The installation instructions for different operating systems are provided in the links below. You can also check the official documentation here to get the latest news and detailed explanations.
Once the docker is installed, you can start your docker services and launch your docker container using the following commands:
docker # a tool to control docker
2. Run Docker image
2.1. Start the container
The command to start the container used in the following tutorials is:
docker run -it --privileged=true \
--cap-add=SYS_ADMIN \
-m 8192m -h bootcamp.local \
--name bigbox -p 2222:22 -p 9530:9530 -p 8888:8888\
-v /:/mnt/host \
sunlab/bigbox:latest \
/bin/bash
It may take a while for the system to download and extract the container.
In general, the syntax of docker run
is
docker run [options] image[:tag|@digest] [command] [args]

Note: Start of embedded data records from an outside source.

/-! ### Reading and writing at an element -/

/-- What an element's access gives. -/
inductive Res (α : Type) where
  | val (s : State) (a : α)
  | fault (s : State) (f : FaultInfo)
  | hold

def Res.bind {α β : Type} (r : Res α) (k : State → α → Res β) : Res β :=
  match r with
  | .val s a => k s a
  | .fault s f => .fault s f
  | .hold => .hold

/-- A segment access of a command: bounds, and the tiles, whose own states let it pass (R123, R315). -/
def State.cmdTouch (s : State) (u : CUnit) (c : Cmd) (name : W16) (off n : Nat) (write : Bool) : Res Unit :=
  let idx := nameIdx name
  let g := s.seg c.cid idx
  let owns := fun (t : Nat) => c.wtiles.contains (idx, t) || c.stiles.contains (idx, t)
  if g.size * 64 < off + n then .fault s { cause := .segBounds, info := BitVec.ofNat 64 (g.size * 64), wher := segWhere name off }
  else if (tileSpan off n).all (fun t => (owns t || (g.tile t).slotOk write || (!write && s.readsBefore u c idx t)) &&
      !s.lockedByOther u c idx t && !(write && s.readByOther u c idx t)) then .val s ()
  else .hold

/-- Bytes of a segment as a command's task reads them, with its journal in committed mode (R274). -/
def State.cmdBytes (s : State) (c : Cmd) (name : W16) (off n : Nat) : List Byte :=
  let bs := s.segRead c.cid (nameIdx name) off n
  if c.cm then overlay (s.core.journalOf c.cid c.task) (s.jKey c.cid (nameIdx name) off) bs else bs

def State.cmdRead (s : State) (u : CUnit) (c : Cmd) (name : W16) (off n : Nat) : Res (List Byte) :=
  (s.cmdTouch u c name off n false).bind (fun s _ => .val s (s.cmdBytes c name off n))

/-- The journal share of a context's tenant, for one core (R274). -/
def State.shareOf (s : State) (cid : Nat) : Nat :=
  match s.partOf (s.ctx cid).tenant with
  | some p => p.jshare
  | none => 0

/-- A journal with what the slots of its task have on the way to it. -/
def State.withComing (s : State) (cid id : Nat) (j : List (Nat × Byte)) : List (Nat × Byte) :=
  if s.core.runs cid id then s.journalComing.foldl (fun j p => if (alook j p.1).isSome then j else aput j p.1 p.2) j else j

/-- A journal past its share raises SEG_QUOTA with INFO[63] = 1 (R274). -/
def State.journaled (s : State) (c : Cmd) (j : List (Nat × Byte)) : Res Unit :=
  if s.shareOf c.cid < (s.withComing c.cid c.task j).length then .fault s { cause := .segQuota, info := 1#64 <<< 63 }
  else .val (s.upd (fun k => k.setJournal c.cid c.task j)) ()

def State.cmdWrite (s : State) (u : CUnit) (c : Cmd) (name : W16) (off : Nat) (bs : List Byte) : Res Unit :=
  (s.cmdTouch u c name off bs.length true).bind (fun s _ =>
    if c.cm then s.journaled c (putBytes (s.core.journalOf c.cid c.task) (s.jKey c.cid (nameIdx name) off) bs)
    else .val (s.segWrite c.cid (nameIdx name) off bs) ())
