def execCollcfg (tenant grp : Nat) (members : List (Nat × Nat)) (s : State) : Host.Outcome State Fault Refusal :=
  s.commandOf (some tenant) (fun s =>
    if 16 ≤ tenant ∨ 64 ≤ grp ∨ members.isEmpty ∨ 1024 < members.length ∨ members.any (fun m => 1024 ≤ m.1 || 1024 ≤ m.2) then s.answer .refused
    else ({ s with groups := aput s.groups (tenant * 64 + grp) members, colls := aput s.colls (tenant * 64 + grp) 0 } : State).answer .done)

/-! ### Collectives (R350) -/

def collOp (c : Cmd) : Nat := fld c.word 5 3
def collGrp (c : Cmd) : Nat := fld c.word 8 6

def execColl (u : CUnit) (g : Guard) (src : Src) (s : State) : Host.Outcome State Fault Refusal :=
  .next (s.command u g src 23 { srcSeg := false, dstSeg := false, shape := false } (fun c => decide (4 ≤ collOp c))
    (fill := notLocal))

def State.collMembers (s : State) (c : Cmd) : List (Nat × Nat) := (alook s.groups ((s.ctx c.cid).tenant * 64 + collGrp c)).getD []

/-- This member's place in the ring. -/
def State.collMe (s : State) (c : Cmd) : Option Nat := (s.collMembers c).idxOf? (s.pkg, c.cid)

def Tensor.count (t : Tensor) : Nat := t.dims.take t.rank |>.foldl (· * ·) 1

/-- The first element of chunk k: the least i with floor(i × N / NE) ≥ k. -/
def chunkLo (n ne k : Nat) : Nat := cdiv (k * ne) n

def chunkLen (n ne k : Nat) : Nat := chunkLo n ne (k + 1) - chunkLo n ne k

/-- Packets of a chunk: 128 elements each. -/
def chunkPackets (n ne k : Nat) : Nat := cdiv (chunkLen n ne k) 128

/-- Elements of packet j of chunk k: the first, and how many. -/
def chunkPart (n ne k j : Nat) : Nat × Nat := (chunkLo n ne k + 128 * j, min 128 (chunkLen n ne k - 128 * j))

/-- Packets that reach this member after the comparison. -/
def collArrivals (op n ne me : Nat) : Nat :=
  let sum := fun (p : Nat → Bool) => (List.range n).foldl (fun a k => a + if p k then chunkPackets n ne k else 0) 0
  match op with
  | 0 => sum (fun k => k ≠ (me + n - 1) % n) + sum (fun k => k ≠ me)
  | 1 => sum (fun k => k ≠ me)
  | 2 => if me = 0 then 0 else sum (fun _ => true)
  | _ => sum (fun k => k ≠ (me + n - 1) % n)

/-- The place of an element, and the bit it starts at. -/
def Tensor.elemAt (t : Tensor) (i : Nat) : Nat × Nat × Nat :=
  let at_ := i % t.inner * memBits t.fmt
  (i / t.inner, at_ / 8, at_ % 8)

/-- Elements i to i + n − 1 in storage order. -/
def State.collRead (u : CUnit) (c : Cmd) (tid : Nat) (t : Tensor) : Nat → Nat → State → Res (List Nat)
  | _, 0, s => .val s []
  | i, n + 1, s =>
    let e := t.elemAt i
    (s.tenRead u c tid (t.runs e.1 e.2.1 (cdiv (e.2.2 + memBits t.fmt) 8))).bind (fun s bs =>
      (State.collRead u c tid t (i + 1) n s).bind (fun s rest => .val s (nfld (natLE bs) e.2.2 (memBits t.fmt) :: rest)))

def State.collWrite (u : CUnit) (c : Cmd) (tid : Nat) (t : Tensor) : Nat → List Nat → State → Res Unit
  | _, [], s => .val s ()
  | i, v :: l, s =>
    let e := t.elemAt i
    let w := memBits t.fmt
    let n := cdiv (e.2.2 + w) 8
    let runs := t.runs e.1 e.2.1 n
    (s.tenTouch u c tid runs true).bind (fun s _ =>
      let old := natLE (s.readRuns tid runs)
      let new := old - nfld old e.2.2 w * 2 ^ e.2.2 + v % 2 ^ w * 2 ^ e.2.2
      (s.tenWrite u c tid runs (bytesLE n new)).bind (fun s _ => State.collWrite u c tid t (i + 1) l s))

/-- Elements are written, once every page that they touch can be (R240). -/
def State.collPut (u : CUnit) (c : Cmd) (tid : Nat) (t : Tensor) (i : Nat) (vs : List Nat) (s : State) : Res Unit :=
  let runs := (List.range vs.length).flatMap (fun j =>
    let e := t.elemAt (i + j)
    t.runs e.1 e.2.1 (cdiv (e.2.2 + memBits t.fmt) 8))
  (s.tenTouch u c tid runs true).bind (fun s _ => State.collWrite u c tid t i vs s)

/-- The format a sum is carried in. -/
def collSum (fmt : Nat) : Nat := if fmt = 16 then 16 else 15

/-- Which collective of its group a command is, counted from its start (R350). -/
def collInst (c : Cmd) : Nat := c.chunk / 2 ^ 32

/-- A packet of a collective to one member: what it is, three numbers, its instance, the member's context and the group; the layout is not stated
(log 15). -/
def State.collSend (s : State) (c : Cmd) (target : Nat × Nat) (info : List Nat) (data : List Byte) : State :=
  s.sendPacket
    { rw := s.routing { dest := target.1, tenant := s.netOf c.cid, ctx := c.cid, cls := 2, kind := 1, len := cdiv data.length 64 },
      rh := 0, info := (info ++ [0, 0, 0, 0]).take 4 ++ [collInst c, target.2, collGrp c], data := data }

/-- To every other member. -/
def State.collSendAll (s : State) (c : Cmd) (me : Nat) (info : List Nat) (data : List Byte) : State :=
  ((s.collMembers c).zipIdx.filter (fun m => m.2 ≠ me)).foldl (fun s m => s.collSend c m.1 info data) s

def collData (bits : Nat) (vs : List Nat) : List Byte := fieldBytes bits (cdiv (bits * vs.length) 8) vs

def State.collFault (s : State) (u : CUnit) (c : Cmd) (f : FaultInfo) : State := s.cmdFault u c { f with unit := 12 }

/-- The start: both tensors, one shape and format, a member of the group; then the members compare OP and NE. -/
def State.startColl (s : State) (u : CUnit) (c : Cmd) : State :=
  match firstFault [s.tensorStart c.srcw false, s.tensorStart c.dstw false] with
  | some f => s.cmdFault u c f
  | none =>
    match s.tensor (epTid c.srcw), s.tensor (epTid c.dstw), s.collMe c with
    | some a, some b, some me =>
      let sums := collOp c = 0 || collOp c = 3
      if a.fmt ≠ b.fmt ∨ a.dims.take a.rank ≠ b.dims.take b.rank then s.cmdFault u c { cause := .illegalMove }
      else if sums ∧ ¬ (a.fmt = 12 ∨ a.fmt = 13 ∨ a.fmt = 15 ∨ a.fmt = 16) then s.cmdFault u c { cause := .formatUnsupported }
      else
        let n := (s.collMembers c).length
        let key := (s.ctx c.cid).tenant * 64 + collGrp c
        let inst := (alook s.colls key).getD 0
        let s := ({ s with colls := aput s.colls key (inst + 1) } : State).runCmd u c (collArrivals (collOp c) n a.count me + 1)
        let c := { c with chunk := inst * 2 ^ 32 }
        let s := s.setCmd u c.id (fun x => { x with ready := n = 1, chunk := c.chunk })
        s.collSendAll c me [0, me, collOp c, a.count] []
    | _, _, _ => s.cmdFault u c { cause := .illegalMove }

Below explains the options used above:
param -p <host-port>:<vm-port>
This option is used to map the TCP port vm-port
in the container to port host-port
on the Docker host.
Currently, the ports are reserved to:
- 8888 - Jupyter Notebook
- 9530 - Zeppelin Notebook
Once you have started the Zeppelin service, this service will keep listening port 9530
in docker.
You will be able to visit this service using http://127.0.0.1:9530
or http://DOCKER_HOST_IP:9530
.
The remote IP depends on the Docker Service you are running, which is described above.
- If you are using Linux or Docker.app in macOS, you can visit "localhost:9530", or other ports if you changed
host-port
- If you are using VirtualBox + macOS or Windows, you should get the Docker's IP first
param -v, --volume=[host-src:]container-dest[:<options>]

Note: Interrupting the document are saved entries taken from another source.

-- ==== Sys2Proof/Machine/Mgmt.lean ====
section
/-! DEFINITION. Management: the life of a context (R93, R94), resume and abort from the host (R108), the management window (R95, R109,
R110, R361), partitions (R97, R279), power, bring-up and security (R355, R358, R360). -/

namespace Sys2Proof.Machine

/-! ### The life of a context (R93, R94) -/

/-- A context block is allocated: every other field is at its reset value. -/
def execContextCreate (cid tenant : Nat) (s : State) : Host.Outcome State Fault Refusal :=
  s.commandOf (some tenant) (fun s =>
    let taken : Bool := match alook s.ctxs cid with
      | some c => c.state ≠ .destroyed
      | none => false
    if 1024 ≤ cid ∨ 16 ≤ tenant ∨ taken then s.answer .refused
    else ({ s with ctxs := aput s.ctxs cid { tenant := tenant } } : State).answer .done)

/-- Every core on record. -/
def State.onCores (s : State) (f : CoreSt → CoreSt) : State :=
  { s with core := f s.core, parked := s.parked.map (fun (p : Nat × CoreSt) => (p.1, f p.2)) }

/-- A context enters DRAINING: its tasks and cards are gone, its commands cancelled, its Gander slots and regions freed, its permits
returned. -/
def State.startDrain (s : State) (cid : Nat) : State :=
  let s := s.onCtx cid (fun c => { c with state := .draining, frwait := [], preempting := false })
  let s := (s.tasks.filter (fun t => t.cid = cid)).foldl (fun s t => s.abortTask t) s
  let s := { s with pqueues := s.pqueues.map (fun (q : Nat × List (BitVec 512 × Nat)) => (q.1, q.2.filter (fun (c : BitVec 512 × Nat) => c.2 ≠ cid))) }
  let s := s.freeSlots (fun g => g.cid = cid)
  let mine := fun (r : Region) => r.cid = cid
  let s := (s.regions.filter mine).foldl State.closeRegion s
  let s := s.returnPermits cid
  let s := s.onCores (fun c => if c.owner = some cid then { c with latch := [] } else c)
  let x := s.ctx cid
  let others := s.ctxs.any (fun c => c.1 ≠ cid && c.2.tenant = x.tenant && c.2.kstate ≠ .none && c.2.state ≠ .draining && c.2.state ≠ .destroyed)
  if others then s else { s with qopen := s.qopen.filter (fun t => t ≠ x.tenant) }

def execContextDestroy (cid : Nat) (s : State) : Host.Outcome State Fault Refusal :=
  s.commandOf (s.tenantOf cid) (fun s =>
    match alook s.ctxs cid with
    | none => s.answer .refused
    | some c => if c.state = .destroyed then s.answer .refused else (s.startDrain cid).answer .done)

/-- No message of the context is on its way inside the package; what travels outside it is for the surroundings to say. -/
def State.drained (s : State) (cid : Nat) : Bool :=
  s.rowIn.all (fun m => !(m.srcPkg = s.pkg && m.srcCid = cid)) && s.signals.all (fun x => x.cid ≠ cid) &&
    s.links.all (fun l => l.2.waiting.all (fun p => fld p.rw 28 10 ≠ cid)) && (s.ctx cid).asks.isEmpty

/-- The last packet has left: segments, quota, save area and CID are released. -/
def execContextDestroyed (cid : Nat) (s : State) : Host.Outcome State Fault Refusal :=
  match alook s.ctxs cid with
  | none => .next s
  | some c =>
    if c.state ≠ .draining ∨ !s.drained cid then .next s
    else
      let homes := ((c.segs.map (fun g => g.2.home)).map c.group.pclu).eraseDups
      let s := { s with waitq := s.waitq.filter (fun w => w.1 ≠ cid), ctxs := aput s.ctxs cid { tenant := c.tenant, state := .destroyed },
                        away := s.away.filter (fun (a : Nat × CoreSt) => a.1 % 1024 ≠ cid) }
      let s := s.onCores (fun k =>
        { k with seen := k.seen.filter (fun x => x ≠ cid), owner := k.owner.filter (fun x => x ≠ cid),
                 dcache := k.dcache.filter (fun e => e.cid ≠ cid) })
      .next (homes.foldl (fun s h => s.compact c.tenant h) s)

/-- Each core that runs a task of the context stops at its next safe point. -/
def execPreempt (cid : Nat) (s : State) : Host.Outcome State Fault Refusal :=
  s.commandOf (s.tenantOf cid) (fun s =>
    if (s.ctx cid).state ≠ .running then s.answer .refused
    else
      (((s.askStop cid).onCtx cid (fun c => { c with preempting := true })).settleCtx cid).answer .done)

/-! ### Resume and abort from the host (R108) -/

def execHostResume (cid : Nat) (task : Option Nat) (s : State) : Host.Outcome State Fault Refusal :=
  s.commandOf (s.tenantOf cid) (fun s =>
    let r := s.requestResume cid task
    r.1.answer (if r.2 then .done else .refused))

def execHostAbort (cid : Nat) (task : Option Nat) (s : State) : Host.Outcome State Fault Refusal :=
  s.commandOf (s.tenantOf cid) (fun s =>
    let r := s.requestAbort cid task
    r.1.answer (if r.2 then .done else .refused))

/-! ### Words of the tables that only readback shows -/

/-- A tensor descriptor (R132). -/
def Tensor.word (t : Tensor) (tid : Nat) : Nat :=
  pack ([(0, 16, tid), (16, 3, t.rank), (19, 5, t.fmt), (24, 3, t.blk), (27, 2, t.tpol), (29, 4, t.tenant), (128, 32, t.pitch),
      (352, 64, t.ttbase), (416, 32, t.npage)] ++ (List.range 6).map (fun j => (64 + 3 * j, 3, t.order.getD j j)) ++
    (List.range 6).map (fun j => (160 + 32 * j, 32, t.dims.getD j 0)))

/-- A cell (R294). -/
def Cell.word (x : Cell) : Nat :=
  pack [(0, 1, b2n x.barrier), (1, 2, x.st), (3, 1, b2n x.ph), (4, 1, b2n x.mis), (5, 1, b2n x.under), (16, 16, x.val), (32, 16, x.arr),
    (64, 32, x.expb), (96, 32, x.gotb)]

/-- A job card as a cluster queue holds it (R255); the fields that are ignored read as zero. -/
def State.cardWord (s : State) (t : Task) : Nat :=
  pack [(0, 16, t.tcbSeg.toNat), (16, 32, t.tcbOff), (48, 5, t.prio), (53, 1, b2n t.timed), (64, 64, t.release), (128, 16, t.lkey),
    (144, 4, t.stage), (148, 16, (s.ctx t.cid).group.num), (164, 4, t.cmask), (168, 6, t.clu), (192, 32, t.id)]

/-- A booking; the layout of a calendar is not stated (log 16). -/
def Booking.word (b : Booking) : Nat := pack [(0, 4, b.res), (4, 8, b.core), (32, 32, b.mask), (64, 64, b.lo), (128, 64, b.hi), (192, 1, b2n b.ramp)]

/-- A slip record (R288). -/
def SlipRec.word (r : SlipRec) : Nat := pack [(0, 64, r.frame), (64, 32, r.task), (96, 4, r.cause), (104, 6, r.clu), (128, 32, r.dur)]

/-- A permit (R351). -/
def Permit.word (p : Permit) : Nat :=
  pack [(0, 3, p.state), (3, 10, p.pkg), (13, 10, p.rctx), (23, 6, p.rten), (32, 40, p.credit), (72, 40, p.drawn), (128, 64, p.expiry)]

/-- A link's status block (R343). -/
def Link.word (k : Link) : Nat :=
  pack [(0, 3, k.state), (3, 1, b2n k.sync), (4, 8, k.ld), (12, 11, k.peer), (23, 2, k.trains), (64, 32, k.crcerr), (96, 32, k.hcorr),
    (128, 32, k.hunc), (160, 32, k.replays)]

/-- An orphan record (R345). -/
def Orphan.word (o : Orphan) : Nat := pack [(0, 64, o.frame), (64, 5, o.link), (72, 4, o.cause), (80, 16, o.seq), (128, 128, o.raw.toNat)]

/-! ### The management window (R361) -/

/-- A context block with the writes that wait (R95). -/
def Ctx.written (c : Ctx) (cid : Nat) : BitVec 512 := c.pendW.foldl (fun b w => setBits b w.1 w.2.1 w.2.2) (c.block cid)

/-- Where a suspended context's state of a core is: in a save, on the core, or kept away while another context uses it. -/
inductive CorePlace where
  | snap (cid id : Nat)
  | here
  | away
deriving DecidableEq, Repr

/-- The states of a context at a core, in their order: its tasks saved there, then what lies there or is kept away. -/
def State.placesOf (s : State) (cid k : Nat) : List (CorePlace × CoreSt) :=
  (s.tasks.filter (fun t => t.cid = cid && t.snapOn = k)).filterMap (fun t =>
    t.snap.map (fun c => (.snap cid t.key, match s.areaOf t c with
      | some (l, bs) => c.loadArea 0 0 l bs
      | none => c))) ++
  (if (s.getCore k).owner = some cid then [(.here, s.getCore k)]
   else (alook s.away (k * 1024 + cid)).toList.map (fun c => (.away, c)))

def State.placeOf (s : State) (cid k n : Nat) : Option (CorePlace × CoreSt) := (s.placesOf cid k)[n]?

def State.putPlace (s : State) (cid k : Nat) (p : CorePlace) (c : CoreSt) : State :=
  match p with
  | .snap cid id =>
    let mine := fun (t : Task) => t.is cid id && t.snapOn = k && t.snap.isSome
    let s := s.onTask mine (fun t => { t with snap := some c })
    -- the save area is what a restore reads (R104)
    match s.tasks.find? mine with
    | some t => (match t.saveAt, s.areaOf t c with
      | some a, some x => State.tensorPut a.1 s a.2.1 (c.saveBytes x.1)
      | _, _ => s)
    | none => s
  | .here => s.onCore k (fun _ => c)
  | .away => { s with away := aput s.away (k * 1024 + cid) c }

/-- An entry of a guest's own tile table (R140). -/
def State.guestWord (s : State) (tid p : Nat) : W64 := (alook s.guestT (tid * 2 ^ 32 + p)).getD 0

/-- The bytes of the fault ring of a context, as its segment holds them. -/
def State.ringBytes (s : State) (cid : Nat) : Option (List Byte) :=
  let c := s.ctx cid
  if c.frdepth = 0 ∨ c.stale c.frseg ∨ (c.seg (nameIdx c.frseg)).state ≠ .resident then none
  else some (s.segRead cid (nameIdx c.frseg) 0 (64 * c.frdepth))

/-- A word with the bits that its layout names; the others read as zero (R8). -/
def keepBits (w : Nat) (fs : List (Nat × Nat)) : Nat := pack (fs.map (fun f => (f.1, f.2, nfld w f.1 f.2)))

/-- A breakpoint entry (R110), a card (R255). -/
def breakWord (w : Nat) : Nat := keepBits w [(0, 15), (16, 8), (32, 32)]
def cardFields (w : Nat) : Nat := keepBits w [(0, 54), (64, 110), (192, 32)]

/-- A notice for the fabric owner; its layout is not stated (log 16). -/
def Notice.words : Notice → List Nat
  | .entry tid p w => [0, tid, p, w.toNat]
  | .desc tid d => [1, tid, pack [(0, 8, d.rank), (8, 8, d.fmt), (16, 8, d.blk), (24, 8, d.tpol), (32, 8, d.tenant)], d.pitch, d.ttbase, d.npage] ++
      d.order ++ d.dims
  | .clusterFailed c => [2, c]
  | .stackFailed k => [3, k]

/-- The bytes of a space; none: there is no such space, or it cannot be read now. -/
def State.spaceBytes (s : State) (sp : Space) : Option (List Byte) :=
  let ctx := fun (cid : Nat) (f : Ctx → List Byte) => (alook s.ctxs cid).map f
  match sp with
  | .ctxBlock cid => ctx cid (fun c => bytesLE 64 (c.written cid).toNat)
  | .breakpoints cid => ctx cid (fun c => wordsBytes ((List.range 8).map (fun i => breakWord ((alook c.bps i).getD 0).toNat)))
  | .core cid k r => if (s.ctx cid).state = .suspended then ((s.placeOf cid k 0).bind (fun p => p.2.image r)) else none
  | .coreAt cid k n r => if (s.ctx cid).state = .suspended then ((s.placeOf cid k n).bind (fun p => p.2.image r)) else none
  | .segDesc cid i => if i < 4096 then ctx cid (fun c => bytesLE 64 ((c.seg i).word i)) else none
  | .segTile cid i t => ctx cid (fun c => bytesLE 2 ((c.seg i).tile t).word)
  | .tileEntry tid p => (s.tensor tid).bind (fun t => if p < t.npage then some (bytesLE 8 (s.page tid p).word) else none)
  | .tensorDesc tid => (s.tensor tid).map (fun t => bytesLE 64 (t.word tid))
  | .cell cid clu n => if clu < 64 ∧ n < 4096 then ctx cid (fun c => bytesLE 16 (c.cell clu n).word) else none
  | .queueCards clu tenant =>
    if clu < 64 then
      some ((s.tasks.filter (fun t => t.queued && (s.ctx t.cid).tenant = tenant && (s.ctx t.cid).group.pclu t.clu = clu)).flatMap
        (fun t => bytesLE 64 (s.cardWord t)))
    else none
  | .packageQueue tenant q => if tenant < 16 ∧ q < 16 then some ((s.pqueue tenant q).flatMap (fun c => bytesLE 64 (cardFields c.1.toNat))) else none
  | .dispenser cid n =>
    if n < 16 then ctx cid (fun c => match c.disp.find? (fun d => d.1 = n) with
      | some d => wordsBytes [d.2.1, d.2.2.1, d.2.2.2]
      | none => wordsBytes [0, 0, 0])
    else none
  | .calendar clu tenant =>
    if clu < 64 then
      some ((s.tasks.filter (fun t => (s.ctx t.cid).tenant = tenant)).flatMap (fun t =>
        (t.book.filter (fun b => b.core / 4 = clu)).flatMap (fun b => bytesLE 32 b.word)) ++
        (s.lateBooks.filter (fun b => b.1 = tenant && b.2.core / 4 = clu)).flatMap (fun b => bytesLE 32 b.2.word))
    else none
  | .slipLog tenant i => if i < 256 then (s.partOf tenant).map (fun p => bytesLE 32 ((alook p.log i).getD {}).word) else none
  | .slipCount tenant => (s.partOf tenant).map (fun p => bytesLE 8 p.slipCnt)
  | .faultRing cid => s.ringBytes cid
  | .permit cid n => if n < 256 then ctx cid (fun c => bytesLE 32 ((alook c.permits n).getD {}).word) else none
  | .linkBlock l => if l < Config.links then some (bytesLE 32 (s.link l).word) else none
  | .linkRoute l => if l < Config.links then some (bytesLE 1 (match (s.link l).alt with
      | some a => a + 1
      | none => 0)) else none
  | .orphan n => s.orphans[n]?.map (fun o => bytesLE 32 o.word)
  | .monitors clu =>
    let m := s.mon clu
    if clu < 64 then some (bytesLE 8 (pack [(0, 16, m.temp.toNat), (16, 16, m.vcore.toNat), (32, 16, m.vsram.toNat), (48, 16, m.proc.toNat)])) else none
  | .packageState => some (bytesLE 8 s.pstate.num ++ bytesLE 8 s.pkge)
  | .dualm die => if die < 4 then some (bytesLE 8 (sget 0 s.dualm die)) else none
  | .frozenBits _ => none
  | .peering a b => if a < 63 ∧ b < 63 then some (bytesLE 1 (b2n (s.peered a b))) else none
  | .virtualised t => if t < 16 then some (bytesLE 1 (b2n (s.virt.contains t))) else none
  | .fabricTenant t => if t < 16 then some (bytesLE 1 (s.fabTenant t)) else none
  | .notice n => s.notices[n]?.map (fun x => wordsBytes x.words)
  | .guestEntry tid p => (s.tensor tid).bind (fun t => if p < t.npage then some (bytesLE 8 (s.guestWord tid p).toNat) else none)
  | .unitStates => some ((List.range 64).flatMap (fun c => bytesLE 1 ((alook s.cstate c).getD 0)) ++
      (List.range 8).flatMap (fun k => bytesLE 1 ((alook s.hbm k).getD 0 % 4)))
  | .circuit cid e => if e < 64 then ctx cid (fun c => ((alook c.circ e).getD []).flatMap (fun p => bytesLE 1 p.1 ++ bytesLE 1 p.2)) else none
  | .loadReport => s.loadFail.map (fun f => wordsBytes (f.check :: f.bundle :: f.path))
  | .timeRoot => some (bytesLE 2 (match s.timeRoot with
      | some n => n + 1
      | none => 0))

This option is used to mount a volume.
Currently, we are using -v /:/mnt/host
.
In this case, we can visit the root of your file system for your host machine.
If you are using macOS, /mnt/host/Users/<yourname>/
would be the $HOME
of your MacBook.
If you are using Windows, you can reach your C:
disk from /mnt/host/c
in docker.
Variable host-src
accepts absolute path only.
param -it
- -i : Keep STDIN open even if not attached
- -t : Allocate a pseudo-tty
param -h bootcamp.local
Once you enter this docker environment, you can ping this docker environment itself as bootcamp.local
. This variable is used in some configuration files for Hadoop ecosystems.
param -m 8192m
Memory limit (format: <number>[<unit>]
).
The number should be a positive integer.
The unit can be one of b
, k
, m
, or g
.
This docker image requires at least 4G of RAM, while 8G is recommended when your physical machine has more than 8G of RAM. The local machine is not the same as the remote server. If you are launching a remote server with 8G RAM, you can set this number as 7G.
Info
Please refer to the official documentation for more information and the detailed explanations.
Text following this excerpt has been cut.